A Good Relationship With A Teenager. Is It Possible To?

Video: A Good Relationship With A Teenager. Is It Possible To?

Video: A Good Relationship With A Teenager. Is It Possible To?
Video: Teenage Relationship Advice 2024, May
A Good Relationship With A Teenager. Is It Possible To?
A Good Relationship With A Teenager. Is It Possible To?
Anonim

The topic of relationships and mutual understanding with children is very relevant and gains special significance during the adolescent crisis.

Why? Yes, because if before the transitional age communication in a family with children was open and confidential, then when during a crisis a teenager begins to behave aggressively, unpredictably and emotionally, this becomes an unpleasant surprise for parents, and the reaction from their side should be appropriate.

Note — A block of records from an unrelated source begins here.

-- ==== Sys2Proof/Word.lean ====
section
/-! DEFINITION. The word types of the module and their plainest arithmetic. -/

namespace Sys2Proof

/-- A 64-bit word: a scalar register, a 64-bit register of the register maps (R7, R81). -/
abbrev Word := BitVec 64

/-- One byte of device memory (R6). -/
abbrev Byte := BitVec 8

/-- A 512-bit vector register (R81). -/
abbrev Vec := BitVec 512

/-- The number of a scalar or vector register in a bundle (R127). -/
abbrev R5 := BitVec 5

/-- Bit `i` of a natural number. -/
def natBit (n i : Nat) : Bool := n / 2 ^ i % 2 == 1

/-- `w` bits of `n` from bit `lo` upward. -/
def natBits (n lo w : Nat) : Nat := n / 2 ^ lo % 2 ^ w

/-- `n` with the `w` bits from bit `lo` upward replaced by the low bits of `v`. -/
def natPut (n lo w v : Nat) : Nat := n - natBits n lo w * 2 ^ lo + v % 2 ^ w * 2 ^ lo

/-- `true` is 1. -/
def boolNat (b : Bool) : Nat := if b then 1 else 0

/-- The first `n` natural numbers in ascending order. -/
def upto (n : Nat) : List Nat := List.range n

end Sys2Proof
end

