-- ==== Sys2Proof/Machine/RegNames.lean ====
section
/-! DEFINITION. The addresses and fields of the registers under the spec's names. A register of a family takes its
indices in the order of its dimensions (stand, tile, site, then the register's own); a tile register's address is the
tile's base (see `tileBase`) plus its offset. -/

namespace Sys2Proof.Machine

/-- A field of a register: its low bit and its width. -/
structure Fld where
  lo : Nat
  w : Nat
  deriving DecidableEq, Repr

/-- Where tile `t`'s register space stands in the model's flat register addresses. [DEDUCED, assumption 10, safe] -/
def tileBase (t : Nat) : Nat := 0x1_0000_0000 * (t + 1)
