-- ==== Sys2Proof/Machine/Encoding.lean ====
section
/-! DEFINITION. The bundle encoding and its static rules: the slots' words (R124 to R138) and the checks that R144
makes of every bundle. -/

namespace Sys2Proof

open Machine

/-! ### Opcodes (R134 to R137) -/

def SAlu.code : SAlu → Nat
  | .add => 0x01 | .sub => 0x02 | .and => 0x03 | .or => 0x04 | .xor => 0x05 | .shl => 0x06 | .shr => 0x07
  | .sra => 0x08 | .mul => 0x09 | .mulh => 0x0A | .mulhu => 0x0B | .slt => 0x0C | .sltu => 0x0D | .seq => 0x0E
  | .min => 0x0F | .max => 0x10 | .minu => 0x11 | .maxu => 0x12 | .clz => 0x13 | .popc => 0x14

def SAluI.code : SAluI → Nat
  | .addi => 0x20 | .andi => 0x21 | .ori => 0x22 | .xori => 0x23 | .shli => 0x24 | .shri => 0x25 | .srai => 0x26
  | .slti => 0x27 | .sltui => 0x28 | .muli => 0x29

def Cond.code : Cond → Nat
  | .eq => 0x31 | .ne => 0x32 | .lt => 0x33 | .ge => 0x34 | .ltu => 0x35 | .geu => 0x36

def VOp.code : VOp → Nat
  | .vadd => 0x01 | .vsub => 0x02 | .vmul => 0x03 | .vfma => 0x04 | .vmin => 0x05 | .vmax => 0x06 | .vabs => 0x07
  | .vneg => 0x08 | .vand => 0x09 | .vor => 0x0A | .vxor => 0x0B | .vshl => 0x0C | .vshr => 0x0D | .vsra => 0x0E
  | .vsel => 0x0F | .vcmpeq => 0x10 | .vcmpne => 0x11 | .vcmplt => 0x12 | .vcmple => 0x13 | .kand => 0x14
  | .kor => 0x15 | .kxor => 0x16 | .knot => 0x17 | .vbcast => 0x20 | .vperm => 0x21 | .vshuf => 0x22 | .vrot => 0x23
  | .vins => 0x24 | .vext => 0x25 | .vrsum => 0x28 | .vrmax => 0x29 | .vrmin => 0x2A | .vexp => 0x30 | .vrcp => 0x31
  | .vrsqrt => 0x32 | .vtanh => 0x33 | .vgelu => 0x34 | .vstat => 0x38 | .vstrd => 0x39 | .vstclr => 0x3A
  | .vcvt => 0x40 | .vpackmx => 0x41 | .vmov => 0x42 | .vsplat => 0x43

def TOp.code : TOp → Nat
  | .tlda => 0x01 | .tldb => 0x02 | .tldsc => 0x03 | .tmac => 0x08 | .tmacz => 0x09 | .tmov => 0x10 | .tclr => 0x11

def QOp.code : QOp → Nat
  | .qld => 0x20 | .qwt => 0x21 | .cbind => 0x22 | .msim => 0x28 | .dseg => 0x29 | .dclose => 0x2A | .tkins => 0x30
  | .tkrd => 0x31 | .tkclr => 0x32 | .tkcfg => 0x33

def MOp.code : MOp → Nat
  | .ld => 0x01 | .st => 0x02 | .vld => 0x03 | .vst => 0x04 | .tsld => 0x08 | .tsst => 0x09 | .bmov => 0x0A
  | .hmov => 0x0B | .mwait => 0x0C | .rld => 0x10 | .rst => 0x11 | .radd => 0x18 | .rmax => 0x19 | .rmin => 0x1A
  | .rxchg => 0x1B | .rcas => 0x1C | .rfadd => 0x1D | .rredAdd => 0x20 | .rredMax => 0x21 | .rredMin => 0x22
  | .rredFadd => 0x23 | .rredTopk => 0x24 | .mcst => 0x28 | .fence => 0x30 | .wflag => 0x31 | .hxfer => 0x38
  | .nistat => 0x39

def allSAlu : List SAlu := [.add, .sub, .and, .or, .xor, .shl, .shr, .sra, .mul, .mulh, .mulhu, .slt, .sltu, .seq,
  .min, .max, .minu, .maxu, .clz, .popc]
def allSAluI : List SAluI := [.addi, .andi, .ori, .xori, .shli, .shri, .srai, .slti, .sltui, .muli]
def allCond : List Cond := [.eq, .ne, .lt, .ge, .ltu, .geu]
def allVOp : List VOp := [.vadd, .vsub, .vmul, .vfma, .vmin, .vmax, .vabs, .vneg, .vand, .vor, .vxor, .vshl, .vshr,
  .vsra, .vsel, .vcmpeq, .vcmpne, .vcmplt, .vcmple, .kand, .kor, .kxor, .knot, .vbcast, .vperm, .vshuf, .vrot, .vins,
  .vext, .vrsum, .vrmax, .vrmin, .vexp, .vrcp, .vrsqrt, .vtanh, .vgelu, .vstat, .vstrd, .vstclr, .vcvt, .vpackmx,
  .vmov, .vsplat]
def allTOp : List TOp := [.tlda, .tldb, .tldsc, .tmac, .tmacz, .tmov, .tclr]
def allQOp : List QOp := [.qld, .qwt, .cbind, .msim, .dseg, .dclose, .tkins, .tkrd, .tkclr, .tkcfg]
def allMOp : List MOp := [.ld, .st, .vld, .vst, .tsld, .tsst, .bmov, .hmov, .mwait, .rld, .rst, .radd, .rmax, .rmin,
  .rxchg, .rcas, .rfadd, .rredAdd, .rredMax, .rredMin, .rredFadd, .rredTopk, .mcst, .fence, .wflag, .hxfer, .nistat]

/-- Is the immediate form a shift (R130)? -/
def SAluI.isShift : SAluI → Bool
  | .shli | .shri | .srai => true
  | _ => false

If, before the age of 12, the relationship between parents and a child was already emotionally cold and strained, then it will not be possible to avoid conflicts and estrangement in the next 3-4 years at all.

How can you maintain or re-create a good relationship with your teenager?

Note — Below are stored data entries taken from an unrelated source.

-- ==== Sys2Proof/Machine/MemOps.lean ====
section
/-! DEFINITION. The M-slot instructions, the returns of tower SRAM data and the completion of moves (R203 to R231). -/

namespace Sys2Proof.Machine

/-- `ld` (R206). -/
def execLd (e : Iss) (f : MF) (s : State) : Host.Outcome State Fault Refusal := issueOps s e [.m .ld f]

/-- `st` (R206). -/
def execSt (e : Iss) (f : MF) (s : State) : Host.Outcome State Fault Refusal := issueOps s e [.m .st f]

/-- `vld` (R206). -/
def execVld (e : Iss) (f : MF) (s : State) : Host.Outcome State Fault Refusal := issueOps s e [.m .vld f]

/-- `vst` (R206). -/
def execVst (e : Iss) (f : MF) (s : State) : Host.Outcome State Fault Refusal := issueOps s e [.m .vst f]

/-- `tsst` (R207). -/
def execTsst (e : Iss) (f : MF) (s : State) : Host.Outcome State Fault Refusal := issueOps s e [.m .tsst f]

/-- `mwait` (R206). -/
def execMwait (e : Iss) (f : MF) (s : State) : Host.Outcome State Fault Refusal := issueOps s e [.m .mwait f]

/-- `rld` (R212). -/
def execRld (e : Iss) (f : MF) (s : State) : Host.Outcome State Fault Refusal := issueOps s e [.m .rld f]

/-- `rst` (R213). -/
def execRst (e : Iss) (f : MF) (s : State) : Host.Outcome State Fault Refusal := issueOps s e [.m .rst f]

/-- `radd` (R214). -/
def execRadd (e : Iss) (f : MF) (s : State) : Host.Outcome State Fault Refusal := issueOps s e [.m .radd f]

/-- `rmax` (R214). -/
def execRmax (e : Iss) (f : MF) (s : State) : Host.Outcome State Fault Refusal := issueOps s e [.m .rmax f]

/-- `rmin` (R214). -/
def execRmin (e : Iss) (f : MF) (s : State) : Host.Outcome State Fault Refusal := issueOps s e [.m .rmin f]

/-- `rxchg` (R214). -/
def execRxchg (e : Iss) (f : MF) (s : State) : Host.Outcome State Fault Refusal := issueOps s e [.m .rxchg f]

/-- `rcas` (R214). -/
def execRcas (e : Iss) (f : MF) (s : State) : Host.Outcome State Fault Refusal := issueOps s e [.m .rcas f]

/-- `rfadd` (R214). -/
def execRfadd (e : Iss) (f : MF) (s : State) : Host.Outcome State Fault Refusal := issueOps s e [.m .rfadd f]

/-- `rredAdd` (R216). -/
def execRredAdd (e : Iss) (f : MF) (s : State) : Host.Outcome State Fault Refusal := issueOps s e [.m .rredAdd f]

/-- `rredMax` (R216). -/
def execRredMax (e : Iss) (f : MF) (s : State) : Host.Outcome State Fault Refusal := issueOps s e [.m .rredMax f]

/-- `rredMin` (R216). -/
def execRredMin (e : Iss) (f : MF) (s : State) : Host.Outcome State Fault Refusal := issueOps s e [.m .rredMin f]

/-- `rredFadd` (R216). -/
def execRredFadd (e : Iss) (f : MF) (s : State) : Host.Outcome State Fault Refusal := issueOps s e [.m .rredFadd f]

/-- `rredTopk` (R217). -/
def execRredTopk (e : Iss) (f : MF) (s : State) : Host.Outcome State Fault Refusal := issueOps s e [.m .rredTopk f]

/-- `mcst` (R222). -/
def execMcst (e : Iss) (f : MF) (s : State) : Host.Outcome State Fault Refusal := issueOps s e [.m .mcst f]

/-- `fence` (R224). -/
def execFence (e : Iss) (f : MF) (s : State) : Host.Outcome State Fault Refusal := issueOps s e [.m .fence f]

/-- `wflag` (R225). -/
def execWflag (e : Iss) (f : MF) (s : State) : Host.Outcome State Fault Refusal := issueOps s e [.m .wflag f]

/-- `hxfer` (R227). -/
def execHxfer (e : Iss) (f : MF) (s : State) : Host.Outcome State Fault Refusal := issueOps s e [.m .hxfer f]

/-- `nistat` (R230). -/
def execNistat (e : Iss) (f : MF) (s : State) : Host.Outcome State Fault Refusal := issueOps s e [.m .nistat f]

/-- What error correction finds at the far address of a load or block move of a running core (R380, R381, R390). -/
def farEcc (s : State) (e : Iss) (a : Nat) (x : Ecc) : State :=
  if (s.core e.g).running then
    match s.standPlace (s.standOf e.g) a with
    | some p => s.eccAt p x
    | none => s
  else s

/-- What error correction finds in lines of a block move, each named by its place in the move. -/
def moveEcc (s : State) (e : Iss) (a : Nat) (xs : List (Nat × Ecc)) : State :=
  xs.foldl (fun y (q : Nat × Ecc) => farEcc y e (a + 64 * q.1) q.2) s

/-- The tower SRAM address that an instruction's effective address names. -/
def ownTower (s : State) (e : Iss) (f : MF) : Nat := tsAddr (towerOf e.g) (ea (s.core e.g) f).toNat

/-- `tsld` (R92, R207). -/
def execTsld (e : Iss) (f : MF) (ecc : Ecc) (s : State) : Host.Outcome State Fault Refusal :=
  issueOps (farEcc s e (ownTower s e f) ecc) e [.m .tsld f]

/-- `bmov` (R208, R209). -/
def execBmov (e : Iss) (f : MF) (ecc : List (Nat × Ecc)) (s : State) : Host.Outcome State Fault Refusal :=
  issueOps (moveEcc s e (ownTower s e f) ecc) e [.m .bmov f]

/-- `hmov` (R208, R209). -/
def execHmov (e : Iss) (f : MF) (ecc : List (Nat × Ecc)) (s : State) : Host.Outcome State Fault Refusal :=
  issueOps (moveEcc s e (ea (s.core e.g) f).toNat ecc) e [.m .hmov f]

/-- A run-time error 0x14 of core `g`, whose bundle `bundle` issued the operation, with a status of R229 (R146, R231). -/
def statusFatal (s : State) (g bundle status : Nat) : State :=
  s.standFatal (s.standOf g) { ErrInfo.plain 0 0x14 with tile := some (tileOf g), site := some (siteOf g),
                                                         gcore := some g, index := some bundle, detail := some status }

/-- Tower SRAM data arrives (R90, R92, R381): the oldest such entry's register is written and the entry freed. Data that the
crossbar holds does not arrive (R78, R79). -/
def execTsldDataReturn (g : Nat) (s : State) : Host.Outcome State Fault Refusal :=
  if g ≥ 12288 then .fault .noSuchUnit
  else
    let c := s.core g
    let isT := fun (x : SbEnt) => match x.wait with
      | .tower .. => true
      | _ => false
    match if s.inwardHeld g then none else c.sb.find? isT with
    | some x =>
      (match x.wait with
        | .tower d bad bundle =>
          let s1 := (s.setCore g { (c.put x.dest (d.setWidth 65536)) with sb := c.sb.erase x, active := true }).enterRow g true
          .next (if bad then statusFatal s1 g bundle 3 else s1)
        | _ => .next s)
    | none => .next s

/-- What error correction finds where a block move reads the core's data memory, at the row-bus port (R87). -/
def moveDmEcc (s : State) (g : Nat) (m : MoveSt) (x : Ecc) : State := if m.toFar then s.eccAt (.data g 0) x else s

/-- A block move or tower store completes once each of its lines has moved, a line that the packet plane carries with its reply (R208, R209,
R229): the tag completes with the first status that is not ok. An uncorrectable word of the core's own data memory fences the core and is
no error of the stand (R87). [DEDUCED, assumption 114, unsafe] -/
def execMoveTagComplete (g : Nat) (x : TagEnd) (s : State) : Host.Outcome State Fault Refusal :=
  if g ≥ 12288 then .fault .noSuchUnit
  else
    match (s.core g).moveOn x.mt with
    | none => .next s
    | some m =>
      if !(m.late.isEmpty && m.held.isEmpty && m.out.isEmpty) then .next s
      else
      let i := s.standOf g
      let far := m.bad
      let isHbm := decide (natBits m.far.toNat 44 4 ≤ 1)
      let s1 := if isHbm then s.coreCount g 24 m.lines else s
      let local_ := m.toFar && x.ecc == .bad
      let status := if far ≠ 0 then far else if local_ then 3 else 0
      -- a fenced core's status and an error of the core's own data memory have no further effect on the stand
      let fatal := decide (far ≠ 0) && far != 2 && !(far == 3 && m.own)
      let s2 := tagComplete s1 g x.mt status
      let dst := match s.standPlace i m.far.toNat with
        | some p => placeTile p
        | none => tileOf g
      let s3 := if status ≠ 0 then niNote (s2.coreCount g 33 1) g status (if isHbm then 0x0B else 0x0A) dst m.beat.toNat else s2
      let s4 := moveDmEcc s3 g m x.ecc
      .next (if fatal then statusFatal s4 g m.bundle far else s4)

end Sys2Proof.Machine
end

I'll start in order. When children come to my trainings for teenagers, I always ask them the question: "What problems would each of you like to solve during the training?" And the children take turns talking about what exactly they want to learn and what exactly they are concerned about right now. In most cases, teenagers come to trainings after learning about the event from their parents. When parents call me to sign up a child for a class, I always ask them the age, gender, name of the child and why or why they are sending the child to the training. Thus, at the time of the lesson, I have two requests: from the parents and from the teenager himself.

In most cases, parents are concerned about:

1. Falling performance of the child;

2. His aggressiveness;

3. Internet addiction.

In most cases, teenagers want to deal with:

  1. Building successful communication with peers;
  2. Own desires and goals;
  3. Problems with the opposite sex.

It is easy to see that the problems of the parents who sent their children to training do not overlap with the problems that worry the children themselves, that is, the parents worry about the child in their own way, and the child worries about themselves in their own way. These experiences are two different planes that may never meet.

For example, a specific situation: a child does not have friends in the classroom, he cannot establish contacts with peers, his declining academic performance (has already reached 2 points in basic subjects) does not bother him insofar as he is worried about his status in the classroom, about how how to get peer recognition. He worries that he is a "lonely loser". The constant demands of parents to pay more attention to their studies cause aggression and resistance in the adolescent. And the Internet has become for him the place where he can, metaphorically speaking, “relax”, because on the Internet there is no need to experience stress from how he looks and what someone needs to say. "You don't have to feel lonely there, you can just sit and not think about anything, like whatever you like," the guy says. His parents, in turn, are becoming more and more aggressive towards the child every month, since for them the problem is seen in the context of poor grades and the lost prospect of entering those universities that were planned. Scandals in the family became more frequent, the son began to develop health problems (heart, stomach), there is no mutual understanding between the son and the parents.

So, as we can see, the experiences of parents and adolescents are too different. Adults want children to be obedient, study well and not surf the Internet. Children want adults to "stay out" in their affairs, to give them money and freedom.

It seems that a conflict of interest cannot be avoided. How to be?

It may sound trite, but to solve such a global problem, you just need to MEET. How is that, you ask? On the one hand, it is simple, on the other, it is difficult. Not resisting, not using power, not wanting to do it in spite of, not taking hostility in advance to LISTEN to the desires, interests, dreams, and maybe the demands of each other. SEE at the same time the eyes, facial expressions, gestures. FEEL your child or parent. GIVE FEEDBACK to everything you heard and saw, express your opinion calmly and HEAR your opinion in response. That is, to enter into a dialogue so that the planes that I spoke about above could intersect. To highlight common priorities, develop a GENERAL goal and strategy, rules for communication in the family. It can be very difficult to do this on your own, especially when the relationship is already tense. For these purposes, special training workshops have been created for children and parents, and joint paired family psychological consultations are being conducted.

Parents and children who cannot find a common language for dialogue need to change previous stereotypes of behavior, become more flexible in relationships, that is:

  1. Parents to stop using exclusively authoritarian position to influence and persuade the child and learn to give the child the opportunity to make their own choice;
  2. A teenager should stop blaming others (parents, peers, teachers) and responsibility for everything that happens to him - bad grades, inability to communicate, unwillingness to go to sports clubs, etc. After all, freedom and growing up consists in the fact that you yourself have to bear responsibility for your own choices and perfect and imperfect actions.

So, relationship - this is an exchange of thoughts, actions, plans, this is the ability to give and receive, and not only to "stick with horns" and insist on one's own.

Good relationship - it is always creativity and the art of communication.

A good relationship with a teenager - this is a daily experiment, on which the further life of two people who love or hate each other - a growing child and a parent, largely depends.